(Dataset entries)
┌────────

-- ==== Sys2Proof/Machine/Snapshots.lean ====
section
/-! DEFINITION. Input groups: what an edge does, the life of a capture, holds, and the end of draining (chapter 7); and the
delivery of an edge to a group of either kind (R79). -/

namespace Sys2Proof.Machine

/-- A PENDING back bank swaps to the front and the back bank becomes IDLE; with no PENDING bank nothing is swapped
(R142, R146, R150). -/
def Group.swapPending (x : Group) : Group :=
  match x.back with
  | .pending b => { x with front := some b, back := .idle }
  | .idle => x
  | .filling _ => x

/-- The hold step of an edge in LIVE (R142).  HOLD_EXPIRED is raised before the forced release. -/
def advanceHold (g : GroupNo) (x : Group) (src : SourceNo) (epoch : BitVec 32) (s : State) : Group × State :=
  if x.held then
    let y := { x with holdCount := satSucc8 x.holdCount }
    if x.record.holdLimit ≠ 0 ∧ y.holdCount = x.record.holdLimit then
      ({ y.swapPending with held := false },
        s.raise (edgeEvent .holdExpired g src epoch y.holdCount.toNat))
    else (y, s)
  else (x, s)

/-- The capture step of an edge in LIVE (R143). -/
def captureAtEdge (g : GroupNo) (x : Group) (src : SourceNo) (epoch : BitVec 32) (s : State) : State :=
  if x.captureInFlight then (s.setGroup g x).raise (edgeEvent .captureBehind g src epoch 0)
  else createCapture g x epoch s

/-- An edge delivered to an input group in LIVE: the hold, then the capture, in one claim (R142, R143). -/
def edgeInput (g : GroupNo) (x : Group) (src : SourceNo) (epoch : BitVec 32) (s : State) : State :=
  captureAtEdge g (advanceHold g x src epoch s).1 src epoch (advanceHold g x src epoch s).2

/-- An edge of a source is delivered to a group, which acts according to its kind and state (R79).  DRAINING groups of
either kind take no effect (R25, R144). -/
def edgeToGroup (g : GroupNo) (src : SourceNo) (epoch : BitVec 32) (s : State) : State :=
  match s.group g with
  | none => s
  | some x =>
    match x.state, x.record.kind with
    | .live, .output => edgeLive g x src epoch s
    | .safe, .output => edgeSafe g x src epoch s
    | .live, .input => edgeInput g x src epoch s
    | .safe, .input => s
    | .draining, _ => s
    | .disabled, _ => s

/-- A claim on an input group; a slot that holds none is left alone. -/
def State.onInput (g : GroupNo) (s : State) (k : Group → State) : State :=
  match s.group g with
  | none => s
  | some x =>
    match x.record.kind with
    | .input => k x
    | .output => s

/-- The start of the group's capture: the back bank becomes FILLING, and a PENDING capture is discarded (R145). -/
def captureStart (g : GroupNo) (s : State) : State :=
  s.onInput g (fun x => s.setGroup g { x with back := .filling [] })

/-- The words a FILLING bank holds so far. -/
def BackBank.words : BackBank → List Word
  | .filling ws => ws
  | .idle => []
  | .pending b => b.words

/-- The words of a burst answered OKAY are placed in the back bank (R114). -/
def placeBurst (g : GroupNo) (data : List Word) (s : State) : State :=
  s.onInput g (fun x => s.setGroup g { x with back := .filling (x.back.words ++ data) })

/-- The draining of an input group ends: the capture is dropped, the banks go back to the store, the held flag is cleared,
the group becomes DISABLED and GROUP_DRAINED is raised (R155). -/
def endInputDrain (g : GroupNo) (x : Group) (s : State) : State :=
  ((becomeDisabled g { x with front := none, back := .idle, held := false, captureInFlight := false } s).setFreeSnapshot
    (s.freeSnapshot + 2 * x.record.length)).raise (groupEvent .groupDrained g 0)

/-- The completion of the group's capture (R147). -/
def completeCapture (j : Job) (s : State) : State :=
  s.onInput j.group (fun x =>
    let y := { x with captureInFlight := false }
    let bank : Bank := { epoch := j.epoch, words := x.back.words }
    match x.state with
    | .draining => endInputDrain j.group x s
    | .live =>
      if x.held then s.setGroup j.group { y with back := .pending bank }
      else s.setGroup j.group { y with front := some bank, back := .idle }
    | .safe => s.setGroup j.group { y with back := .idle }
    | .disabled => s.setGroup j.group { y with back := .idle })

/-- The failure of the group's capture, taken after CAPTURE_FAULT has been raised (R115, R148). -/
def failCapture (j : Job) (s : State) : State :=
  s.onInput j.group (fun x =>
    match x.state with
    | .draining => endInputDrain j.group x s
    | .live => s.setGroup j.group { x with captureInFlight := false, back := .idle }
    | .safe => s.setGroup j.group { x with captureInFlight := false, back := .idle }
    | .disabled => s.setGroup j.group { x with captureInFlight := false, back := .idle })

/-- A hold write: the held flag is set and the hold count becomes 0, in LIVE and in DRAINING (R149, R153). -/
def Group.hold (x : Group) : Group := { x with held := true, holdCount := 0 }

/-- A release write (R150): in LIVE a held group swaps a PENDING back bank to the front and is no longer held; in DRAINING
the held flag is cleared and nothing else (R153). -/
def Group.release (x : Group) : Group :=
  if x.held && decide (x.state = .live) then { x.swapPending with held := false } else { x with held := false }

/-- A write of class INPUT stamp: with lane 0 enabled, bit 0 of the data asks for a hold or a release; with lane 0 not
enabled it has no effect (R67). -/
def stampWrite (g : GroupNo) (w : PortWord) (s : State) : State :=
  match s.group g with
  | none => s
  | some x =>
    if w.lanes.getLsbD 0 then
      if w.data.getLsbD 0 then s.setGroup g x.hold else s.setGroup g x.release
    else s

end Sys2Proof.Machine
end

└────────

_Aim of the task_
Each line of the data must come back exactly as written.

_Exercise response_
-- ==== Sys2Proof/Machine/Snapshots.lean ====
section
/-! DEFINITION. Input groups: what an edge does, the life of a capture, holds, and the end of draining (chapter 7); and the
delivery of an edge to a group of either kind (R79). -/

namespace Sys2Proof.Machine

/-- A PENDING back bank swaps to the front and the back bank becomes IDLE; with no PENDING bank nothing is swapped
(R142, R146, R150). -/
def Group.swapPending (x : Group) : Group :=
  match x.back with
  | .pending b => { x with front := some b, back := .idle }
  | .idle => x
  | .filling _ => x

/-- The hold step of an edge in LIVE (R142).  HOLD_EXPIRED is raised before the forced release. -/
def advanceHold (g : GroupNo) (x : Group) (src : SourceNo) (epoch : BitVec 32) (s : State) : Group × State :=
  if x.held then
    let y := { x with holdCount := satSucc8 x.holdCount }
    if x.record.holdLimit ≠ 0 ∧ y.holdCount = x.record.holdLimit then
      ({ y.swapPending with held := false },
        s.raise (edgeEvent .holdExpired g src epoch y.holdCount.toNat))
    else (y, s)
  else (x, s)

/-- The capture step of an edge in LIVE (R143). -/
def captureAtEdge (g : GroupNo) (x : Group) (src : SourceNo) (epoch : BitVec 32) (s : State) : State :=
  if x.captureInFlight then (s.setGroup g x).raise (edgeEvent .captureBehind g src epoch 0)
  else createCapture g x epoch s

/-- An edge delivered to an input group in LIVE: the hold, then the capture, in one claim (R142, R143). -/
def edgeInput (g : GroupNo) (x : Group) (src : SourceNo) (epoch : BitVec 32) (s : State) : State :=
  captureAtEdge g (advanceHold g x src epoch s).1 src epoch (advanceHold g x src epoch s).2

/-- An edge of a source is delivered to a group, which acts according to its kind and state (R79).  DRAINING groups of
either kind take no effect (R25, R144). -/
def edgeToGroup (g : GroupNo) (src : SourceNo) (epoch : BitVec 32) (s : State) : State :=
  match s.group g with
  | none => s
  | some x =>
    match x.state, x.record.kind with
    | .live, .output => edgeLive g x src epoch s
    | .safe, .output => edgeSafe g x src epoch s
    | .live, .input => edgeInput g x src epoch s
    | .safe, .input => s
    | .draining, _ => s
    | .disabled, _ => s

/-- A claim on an input group; a slot that holds none is left alone. -/
def State.onInput (g : GroupNo) (s : State) (k : Group → State) : State :=
  match s.group g with
  | none => s
  | some x =>
    match x.record.kind with
    | .input => k x
    | .output => s

/-- The start of the group's capture: the back bank becomes FILLING, and a PENDING capture is discarded (R145). -/
def captureStart (g : GroupNo) (s : State) : State :=
  s.onInput g (fun x => s.setGroup g { x with back := .filling [] })

/-- The words a FILLING bank holds so far. -/
def BackBank.words : BackBank → List Word
  | .filling ws => ws
  | .idle => []
  | .pending b => b.words

/-- The words of a burst answered OKAY are placed in the back bank (R114). -/
def placeBurst (g : GroupNo) (data : List Word) (s : State) : State :=
  s.onInput g (fun x => s.setGroup g { x with back := .filling (x.back.words ++ data) })

/-- The draining of an input group ends: the capture is dropped, the banks go back to the store, the held flag is cleared,
the group becomes DISABLED and GROUP_DRAINED is raised (R155). -/
def endInputDrain (g : GroupNo) (x : Group) (s : State) : State :=
  ((becomeDisabled g { x with front := none, back := .idle, held := false, captureInFlight := false } s).setFreeSnapshot
    (s.freeSnapshot + 2 * x.record.length)).raise (groupEvent .groupDrained g 0)

/-- The completion of the group's capture (R147). -/
def completeCapture (j : Job) (s : State) : State :=
  s.onInput j.group (fun x =>
    let y := { x with captureInFlight := false }
    let bank : Bank := { epoch := j.epoch, words := x.back.words }
    match x.state with
    | .draining => endInputDrain j.group x s
    | .live =>
      if x.held then s.setGroup j.group { y with back := .pending bank }
      else s.setGroup j.group { y with front := some bank, back := .idle }
    | .safe => s.setGroup j.group { y with back := .idle }
    | .disabled => s.setGroup j.group { y with back := .idle })

/-- The failure of the group's capture, taken after CAPTURE_FAULT has been raised (R115, R148). -/
def failCapture (j : Job) (s : State) : State :=
  s.onInput j.group (fun x =>
    match x.state with
    | .draining => endInputDrain j.group x s
    | .live => s.setGroup j.group { x with captureInFlight := false, back := .idle }
    | .safe => s.setGroup j.group { x with captureInFlight := false, back := .idle }
    | .disabled => s.setGroup j.group { x with captureInFlight := false, back := .idle })

/-- A hold write: the held flag is set and the hold count becomes 0, in LIVE and in DRAINING (R149, R153). -/
def Group.hold (x : Group) : Group := { x with held := true, holdCount := 0 }

/-- A release write (R150): in LIVE a held group swaps a PENDING back bank to the front and is no longer held; in DRAINING
the held flag is cleared and nothing else (R153). -/
def Group.release (x : Group) : Group :=
  if x.held && decide (x.state = .live) then { x.swapPending with held := false } else { x with held := false }

/-- A write of class INPUT stamp: with lane 0 enabled, bit 0 of the data asks for a hold or a release; with lane 0 not
enabled it has no effect (R67). -/
def stampWrite (g : GroupNo) (w : PortWord) (s : State) : State :=
  match s.group g with
  | none => s
  | some x =>
    if w.lanes.getLsbD 0 then
      if w.data.getLsbD 0 then s.setGroup g x.hold else s.setGroup g x.release
    else s

end Sys2Proof.Machine
end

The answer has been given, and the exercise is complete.